Well-posedness of multi-agent and multi-population dynamics with diffusive effects

keywords CONTINUITY EQUATION, DIFFUSION, FOKKER-PLANCK EQUATION, MEAN-FIELD LIMIT, MULTI-AGENT SYSTEMS, STOCHASTIC DYNAMICS, NOISE-INDUCED PHENOMENA

Reference persons MARCO MORANDOTTI

External reference persons Anderson Melchor Hernandez (DISMA)

Research Groups Analisi non lineare e calcolo delle variazioni

Thesis type RESEARCH

Description This thesis aims at proposing a model for multi-agent dynamics with strategies, including a stochastic term in the form of additive noise.

In the paper "Spatially Inhomogeneous Evolutionary Games" (Ambrosio et al., CPAM 2021), a space-dependent version of the replicator dynamics is studied both from the particle point of view (by considering a system of N agents) and from the mean-field point of view (by studying the continuity equation arising in the limit as N tends to infinity). In the particle model, the micro-state of the N agents is described by their spatial positions and by a probability measure on a set of strategies, which both determines the spatial evolution of each agent and evolves in time through a binary non-local interaction mechanism with other agents of the population. The evolution of such mixed strategy follows a Darwinian evolutionary principle: strategies that maximize a given payoff functional will be chosen with higher and higher frequency. The mean-field kinetic description provides an equation that governs the evolution of a probability measure on agents with strategies: the field that drives the resulting continuity equation is determined by the evolution law of the micro-states.
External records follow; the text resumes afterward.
-- ==== Sys2Proof/Tests/Slice0.lean ====
section
/-!
SUPPORT. The model's own tests: the checks of WellFormed, and for each statement concrete states and operands that meet
the hypotheses of its clauses (`wit_<statement>`), at boundary values where a clause has a range; beside the hypotheses
most of them show what the command then does, as the rule cited in the statement has it.
-/

namespace Sys2Proof.Machine

/- One theorem after another: each evaluation takes a thread's whole stack. -/
set_option Elab.async false

/-- The block after a completed cast-on with everything else as reset leaves it, and then changed. -/
def booted (f : Dev → Dev) : State :=
  let d := State.reset.dev
  { State.reset with dev := f { ((d.wr 0 SYS_STAT.BOOTED 1).wr 0 SYS_STAT.RELEASED 1) with sys := { d.sys with step := 0 } } }

/-- The state a command leaves. -/
def after (c : Instr) (s : State) : State := match exec c s with | .next u => u | _ => s

/-- The block a command leaves. -/
def left (c : Instr) (s : State) : Dev := (after c s).dev

/-- The host in reach: the link up, bus mastering on, MSI-X enabled (R35). -/
def inReach (d : Dev) : Dev :=
  let d := d.wr 0 HIF_LINK.UP 1
  { d with host := { d.host with busMaster := true, msixEn := true } }

theorem test_reset_wf : State.reset.mem.wf = true := by decide

/-- A row that began at 0 and lasts 1,000 µs, with a committed allocation that completes at a time. -/
def inRow (doneAt : Nat) (f : Dev → Dev) : State := booted fun d =>
  let y : PtRes := { set := 7000 }
  f { d with alc := { d.alc with started := true, rowLen := 1000 * ticksPerUs, next := some { pts := [y] }, doneAt := doneAt, live := [(0, 0)] } }

/-! ### WellFormed: for each check a command it refuses, beside one it takes. -/

/-- The first command is well formed, the others are not. -/
def onlyFirst : List Instr → Bool
  | [] => false
  | c :: cs => c.wellFormed && cs.all fun x => !x.wellFormed

theorem test_wf_time : onlyFirst [.oscStop (2 ^ 64 - 1), .oscStop (2 ^ 64)] = true := by decide

theorem test_wf_address :
    onlyFirst [.regWrite 0 .pcie (.bar0 0x3FFFFFF) 0#32, .regWrite 0 .pcie (.bar0 0x4000000) 0#32, .regWrite 0 .pcie (.bar2 0x4000000) 0#32] = true ∧
    onlyFirst [.hifAccessFault 0 .pcie false (.bar2 0x3FFFFFF) 1, .hifAccessFault 0 .pcie false (.bar2 0x3FFFFFF) 0,
      .hifAccessFault 0 .pcie false (.bar0 0x4000000) 4] = true := by decide

theorem test_wf_instance :
    onlyFirst [.stageCommitRequest 0 .pcie .str 47 0#32, .stageCommitRequest 0 .pcie .str 48 0#32] = true ∧
    onlyFirst [.stageCommitApply 0 .out 31, .stageCommitApply 0 .out 32] = true ∧
    onlyFirst [.errinfoClear 0 .pcie .skn 11 0#32, .errinfoClear 0 .pcie .skn 12 0#32] = true ∧
    onlyFirst [.evtPendClear 0 .pcie .sys 0 0#32, .evtPendClear 0 .pcie .sys 1 0#32] = true ∧
    onlyFirst [.evtSetInject 0 .pcie .sys 0 0#32, .evtSetInject 0 .pcie .sys 1 0#32] = true ∧
    onlyFirst [.pageLock 0 .pcie .lsw 23 4#32, .pageLock 0 .pcie .lsw 24 4#32] = true ∧
    onlyFirst [.blockSoftReset 0 .pcie .aux 15 2#32, .blockSoftReset 0 .pcie .aux 16 2#32] = true := by decide

theorem test_wf_operands :
    onlyFirst [.mgmtWakeMatch 0 127, .mgmtWakeMatch 0 128] = true ∧
    onlyFirst [.dieSensorRead 0 (List.replicate 8 0), .dieSensorRead 0 (List.replicate 7 0), .dieSensorRead 0 (List.replicate 9 0)] = true ∧
    onlyFirst [.slacParmReq 0 0 0 (2 ^ 48 - 1), .slacParmReq 0 0 0 (2 ^ 48)] = true ∧
    onlyFirst [.slacMatchReq 0 0 0 (2 ^ 48 - 1), .slacMatchReq 0 0 0 (2 ^ 48)] = true ∧
    onlyFirst [.pendingTargetWrite 0 .pcie 0x480 0#32, .pendingTargetWrite 0 .pcie 0x47C 0#32, .pendingTargetWrite 0 .pcie 0x494 0#32,
      .pendingTargetWrite 0 .pcie 0x482 0#32] = true ∧
    onlyFirst [.markRx 0 0 0 true 63 255 31, .markRx 0 0 0 true 64 255 31, .markRx 0 0 0 true 63 256 31, .markRx 0 0 0 true 63 255 32] = true ∧
    onlyFirst [.pcieLinkUp 0 4 3, .pcieLinkUp 0 3 3, .pcieLinkUp 0 4 4, .pcieLinkUp 0 4 0] = true ∧
    onlyFirst [.bandSearchComplete 0 .f 64, .bandSearchComplete 0 .f 65] = true := by decide

theorem test_noCommandHasBits : decodeTableWord 32 0 = none := by decide

/-! ### The block as a whole -/

theorem wit_StepRunsTheFrontCommand : State.reset.pending = [] ∧
    step { State.reset with pending := [.priceStale 5] } = exec (.priceStale 5) State.reset := ⟨rfl, rfl⟩

theorem wit_EveryStepKeepsMemoriesCanonical : State.reset.mem.wf = true ∧ step State.reset = .next State.reset :=
  ⟨by decide, rfl⟩

theorem wit_SharedBuffersChangeOnlyByNamedCommands :
    writesSram (.priceStale 5) = false ∧ ∃ u, exec (.priceStale 5) State.reset = .next u := ⟨by decide, _, rfl⟩

/-! ### Host interface -/

/-- A completion entry. -/
def someCq : CqEntry := { tag := 1, cls := 0, replayed := false, compensated := false, status := 0, jnlIndex := 64, time := 0, hasRec := false }

/-- An event entry. -/
def someEq : EvEntry := ⟨0, 0, 0, 0, false, false, 1, 0⟩

theorem wit_RingsMoveForwardAndSignal_heads :
    (let s := booted fun d => { d with host := { d.host with cq := [someCq], eq := [someEq] }, vcm := { d.vcm with rxUsed := 1 } }
     let d := Dev.arrive 0 .pcie s.dev; let n := d.rd 0 VCM_RX.NSLOT
     d.reached .pcie .hif 0 0x58 ∧ d.passes .hif 0 0x58 1#32 = true ∧ d.passes .hif 0 0x58 2#32 = true ∧
     (1 + 1024 - d.rd 0 HIF_CQ_HEAD.IDX) % 1024 = d.host.cq.length ∧ d.host.cq.length < (2 + 1024 - d.rd 0 HIF_CQ_HEAD.IDX) % 1024 ∧
     d.reached .pcie .hif 0 0x60 ∧ d.passes .hif 0 0x60 1#32 = true ∧ d.passes .hif 0 0x60 2#32 = true ∧
     (1 + 4096 - d.rd 0 HIF_EQ_HEAD.IDX) % 4096 = d.host.eq.length ∧ d.host.eq.length < (2 + 4096 - d.rd 0 HIF_EQ_HEAD.IDX) % 4096 ∧
     d.reached .pcie .vcm 0 0x4CC ∧ d.passes .vcm 0 0x4CC 1#32 = true ∧ d.passes .vcm 0 0x4CC (BitVec.ofNat 32 n) = true ∧
     (1 + n - d.rd 0 VCM_RXHEAD.IDX) % n ≤ d.vcm.rxUsed ∧ 1 < n ∧ d.vcm.rxUsed < (2 + n - d.rd 0 VCM_RXHEAD.IDX) % n) := by
  unfold Dev.reached; decide +kernel

theorem test_cqHead : let s := booted fun d => { d with host := { d.host with cq := [someCq] } }
    (left (.cqHeadWrite 0 .pcie 1#32) s).host.cq = [] ∧ (left (.cqHeadWrite 0 .pcie 2#32) s).host.cq = [someCq] ∧
    (left (.cqHeadWrite 0 .pcie 2#32) s).rd 0 (ERRINFO.REASON .hif) = RC.RANGE := by decide +kernel

theorem wit_RingsMoveForwardAndSignal_device :
    (let s := booted fun d => let d := inReach (d.wr 0 HIF_RINGCTL.EQ_EN 1); { d with host := { d.host with eqLost := 1 } }
     let d := Dev.at 0 s.dev; d.host.eqLost ≠ 0 ∧ d.eqFull = false ∧ d.eqOn = true ∧
       (left (.eventOverflowMarker 0) s).host.eqLost = 0) ∧
    (let s := booted fun d => let d := inReach (d.wr 0 HIF_RINGCTL.CQ_EN 1); { d with host := { d.host with cqHeld := [someCq] } }
     let d := Dev.at 0 s.dev; d.host.cqHeld = [someCq] ∧ d.cqReady = true ∧ someCq.hasRec = false ∧ d.ope.used = 0 ∧
       (left (.completionDeliver 0) s).rd 0 HIF_CQ_TAIL.IDX = 1) ∧
    (let d := Dev.at 0 State.reset.dev; d.cqReady = false ∧ d.host.cqHeld = []) ∧
    (let t := 10 * ticksPerUs; let s := booted fun d => { d with host := { d.host with cqBatch := 1 } }
     let u := booted fun d => let d := inReach d
       { d with regs := d.regs.set resetWord (msixAddr 0 3) 0#32, host := { d.host with cqBatch := 1 } }
     let d := Dev.at t s.dev; let f := Dev.at t u.dev
     d.host.cqBatch ≠ 0 ∧ d.host.cqLast + 10 * ticksPerUs = d.now ∧ d.msixMasked 0 = true ∧ f.host.cqBatch ≠ 0 ∧ f.msixMasked 0 = false ∧
       (left (.cqVectorPause t) s).msixPend 0 = true ∧ (left (.cqVectorPause t) u).sent.length = 1) ∧
    (let s := booted fun d => (inReach d).setMsixPend 5 true; let d := Dev.at 0 s.dev
     d.host.fnMask = false ∧ d.host.msixEn = true ∧ d.hostUp = true ∧ d.msixPend 5 = true ∧ d.msixPend 6 = false ∧
       (left (.msixUnmask 0 5) s).sent.length = 1 ∧ (left (.msixUnmask 0 6) s).sent = []) := by decide +kernel

theorem wit_SpecWindowWritesAreRejected :
    (let d := Dev.arrive 0 .pcie (booted id).dev; d.reached .pcie .alc 0 0xC00 ∧ d.reached .pcie .str 47 0xFFC) ∧
    (left (.regWrite 0 .pcie (regAddr .str 47 0xFFC) 1#32) (booted id)).rd 47 (ERRINFO.REASON .str) = RC.SPEC := by
  unfold Dev.reached; decide +kernel

theorem wit_RegisterWritesTakeTheirFieldsOrNothing :
    (let d := Dev.arrive 0 .pcie (booted id).dev; let r : RegFam := ⟨0x44, 4, 1, 4, 1, [⟨31, 0, .roh, 0, .any⟩]⟩
     slotAt .sys 0 0x44 = .reg r ∧ r.readOnly = true ∧ d.roleBad .sys 0x44 = false ∧ d.reached .pcie .sys 0 0x44) ∧
    (let d := Dev.arrive 0 .pcie (booted id).dev; let r : RegFam := ⟨0x448, 4, 1, 4, 1, [⟨23, 0, .w1c, 0, .any⟩]⟩
     slotAt .aon 0 0x448 = .reg r ∧ (∀ v w, d.regSpecial [] .pcie .aon 0 0x448 v w = none) ∧
     d.passes .aon 0 0x448 0xFFFFFF#32 = true ∧ d.reached .pcie .aon 0 0x448) := by
  unfold Dev.reached
  exact ⟨by decide +kernel, by decide +kernel, fun _ _ => rfl, by decide +kernel, by decide +kernel⟩
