-- ==== Sys2Proof/Laws/Fields.lean ====
section
/-! SUPPORT. The value of a packed word and of a field read back, and each field of each shape. -/

namespace Sys2Proof.Machine

/-- Concatenation as arithmetic: the left string on the more significant side (R7). -/
theorem append_toNat {m n : Nat} (x : BitVec m) (y : BitVec n) :
    (x ++ y).toNat = x.toNat * 2 ^ n + y.toNat := by
  rw [BitVec.toNat_append, ← Nat.shiftLeft_add_eq_or_of_lt y.isLt, Nat.shiftLeft_eq]

/-- A slice as arithmetic. -/
theorem slice_toNat (w : Word) (lo n : Nat) :
    (w.extractLsb' lo n).toNat = w.toNat / 2 ^ lo % 2 ^ n := by
  rw [BitVec.extractLsb'_toNat, Nat.shiftRight_eq_div_pow]

theorem packR_toNat (fn sa sb rd : BitVec 3) :
    (packR fn sa sb rd).toNat
      = ((sa.toNat * 2 ^ 3 + sb.toNat) * 2 ^ 3 + rd.toNat) * 2 ^ 6 + fn.toNat := by
  unfold packR
  rw [append_toNat, append_toNat, append_toNat, append_toNat, append_toNat]
  simp only [opcR, pad, BitVec.toNat_ofNat]
  omega

theorem packI_toNat (opc : BitVec 4) (rb ra : BitVec 3) (imm : BitVec 9) :
    (packI opc rb ra imm).toNat
      = ((opc.toNat * 2 ^ 3 + rb.toNat) * 2 ^ 3 + ra.toNat) * 2 ^ 9 + imm.toNat := by
  unfold packI
  rw [append_toNat, append_toNat, append_toNat]

theorem packJ_toNat (tgt : BitVec 12) : (packJ tgt).toNat = 15 * 2 ^ 15 + tgt.toNat := by
  unfold packJ
  rw [append_toNat, append_toNat]
  rfl

@[simp] theorem fieldHi_packR (fn sa sb rd : BitVec 3) :
    fieldHi (packR fn sa sb rd) = sa := by
  apply BitVec.eq_of_toNat_eq
  rw [fieldHi, slice_toNat, packR_toNat]
  omega

@[simp] theorem fieldMid_packR (fn sa sb rd : BitVec 3) :
    fieldMid (packR fn sa sb rd) = sb := by
  apply BitVec.eq_of_toNat_eq
  rw [fieldMid, slice_toNat, packR_toNat]
  omega

@[simp] theorem fieldRd_packR (fn sa sb rd : BitVec 3) :
    fieldRd (packR fn sa sb rd) = rd := by
  apply BitVec.eq_of_toNat_eq
  rw [fieldRd, slice_toNat, packR_toNat]
  omega

@[simp] theorem fieldFn_packR (fn sa sb rd : BitVec 3) :
    fieldFn (packR fn sa sb rd) = fn := by
  apply BitVec.eq_of_toNat_eq
  rw [fieldFn, slice_toNat, packR_toNat]
  omega

@[simp] theorem fieldOpcode_packR (fn sa sb rd : BitVec 3) :
    fieldOpcode (packR fn sa sb rd) = opcR := by
  apply BitVec.eq_of_toNat_eq
  rw [fieldOpcode, slice_toNat, packR_toNat]
  have : (opcR).toNat = 0 := rfl
  omega

@[simp] theorem fieldPad_packR (fn sa sb rd : BitVec 3) :
    fieldPad (packR fn sa sb rd) = pad := by
  apply BitVec.eq_of_toNat_eq
  rw [fieldPad, slice_toNat, packR_toNat]
  have : (pad).toNat = 0 := rfl
  omega

@[simp] theorem fieldOpcode_packI (opc : BitVec 4) (rb ra : BitVec 3) (imm : BitVec 9) :
    fieldOpcode (packI opc rb ra imm) = opc := by
  apply BitVec.eq_of_toNat_eq
  rw [fieldOpcode, slice_toNat, packI_toNat]
  omega

@[simp] theorem fieldHi_packI (opc : BitVec 4) (rb ra : BitVec 3) (imm : BitVec 9) :
    fieldHi (packI opc rb ra imm) = rb := by
  apply BitVec.eq_of_toNat_eq
  rw [fieldHi, slice_toNat, packI_toNat]
  omega

@[simp] theorem fieldMid_packI (opc : BitVec 4) (rb ra : BitVec 3) (imm : BitVec 9) :
    fieldMid (packI opc rb ra imm) = ra := by
  apply BitVec.eq_of_toNat_eq
  rw [fieldMid, slice_toNat, packI_toNat]
  omega

@[simp] theorem fieldImm_packI (opc : BitVec 4) (rb ra : BitVec 3) (imm : BitVec 9) :
    fieldImm (packI opc rb ra imm) = imm := by
  apply BitVec.eq_of_toNat_eq
  rw [fieldImm, slice_toNat, packI_toNat]
  omega

@[simp] theorem fieldOpcode_packJ (tgt : BitVec 12) :
    fieldOpcode (packJ tgt) = opcJump := by
  apply BitVec.eq_of_toNat_eq
  rw [fieldOpcode, slice_toNat, packJ_toNat]
  have : (opcJump).toNat = 15 := rfl
  omega

@[simp] theorem fieldHi_packJ (tgt : BitVec 12) :
    fieldHi (packJ tgt) = pad := by
  apply BitVec.eq_of_toNat_eq
  rw [fieldHi, slice_toNat, packJ_toNat]
  have : (pad).toNat = 0 := rfl
  omega

@[simp] theorem fieldTgt_packJ (tgt : BitVec 12) :
    fieldTgt (packJ tgt) = tgt := by
  apply BitVec.eq_of_toNat_eq
  rw [fieldTgt, slice_toNat, packJ_toNat]
  omega

/-- A word with the R-type opcode and padding is packed from its fields. -/
theorem packR_fields {w : Word} (ho : fieldOpcode w = opcR) (hp : fieldPad w = pad) :
    packR (fieldFn w) (fieldHi w) (fieldMid w) (fieldRd w) = w := by
  have ho' := congrArg BitVec.toNat ho
  have hp' := congrArg BitVec.toNat hp
  apply BitVec.eq_of_toNat_eq
  rw [packR_toNat]
  simp only [fieldOpcode, fieldHi, fieldMid, fieldRd, fieldPad, fieldFn, slice_toNat, opcR, pad,
    BitVec.toNat_ofNat] at *
  omega

/-- Every word is packed from its I-type fields. -/
theorem packI_fields (w : Word) :
    packI (fieldOpcode w) (fieldHi w) (fieldMid w) (fieldImm w) = w := by
  apply BitVec.eq_of_toNat_eq
  rw [packI_toNat]
  simp only [fieldOpcode, fieldHi, fieldMid, fieldImm, slice_toNat]
  have := w.isLt
  omega

/-- A word with the jump opcode and padding is packed from its target. -/
theorem packJ_fields {w : Word} (ho : fieldOpcode w = opcJump) (hp : fieldHi w = pad) :
    packJ (fieldTgt w) = w := by
  have ho' := congrArg BitVec.toNat ho
  have hp' := congrArg BitVec.toNat hp
  apply BitVec.eq_of_toNat_eq
  rw [packJ_toNat]
  simp only [fieldOpcode, fieldHi, fieldTgt, slice_toNat, opcJump, pad, BitVec.toNat_ofNat] at *
  omega

/-- An in-range immediate is read back from its field by sign extension (R56). -/
theorem immField_toInt {v : Int} (h1 : -256 ≤ v) (h2 : v ≤ 255) : (immField v).toInt = v := by
  rw [immField, BitVec.toInt_eq_toNat_cond, BitVec.toNat_ofNat]
  omega

/-- An in-range target is read back from its field (R57). -/
theorem tgtField_toNat {v : Int} (h1 : 0 ≤ v) (h2 : v ≤ 4095) : ((tgtField v).toNat : Int) = v := by
  rw [tgtField, BitVec.toNat_ofNat]
  omega

/-- Every 9-bit field is the field of the integer it denotes. -/
@[simp] theorem immField_ofField (b : BitVec 9) : immField b.toInt = b := by
  apply BitVec.eq_of_toNat_eq
  rw [immField, BitVec.toInt_eq_toNat_cond, BitVec.toNat_ofNat]
  have := b.isLt
  split <;> omega

/-- Every 12-bit field is the field of the number it denotes. -/
@[simp] theorem tgtField_ofField (b : BitVec 12) : tgtField (b.toNat : Int) = b := by
  apply BitVec.eq_of_toNat_eq
  rw [tgtField, BitVec.toNat_ofNat]
  have := b.isLt
  omega

end Sys2Proof.Machine
end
The aim of this thesis is to extend the model just described by introducing a diffusive term in the spatial evolution of the agents. The expected outcomes are:
-- to prove the well-posedness of the particle system with the addition of the Brownian motion;
-- to conjecture a mean-field equation for the system with Brownian motion and to prove its well-posedness;
-- to rigorously prove the mean-field limit.

It is foreseen that the results here obtained can be extended and applied to multi-agent models which include "label-switching" effects (these models are of paramount importance in social phenomena) and to the analysis of particle-based optimization algorithms.

Required skills functional analysis, topology, measure theory.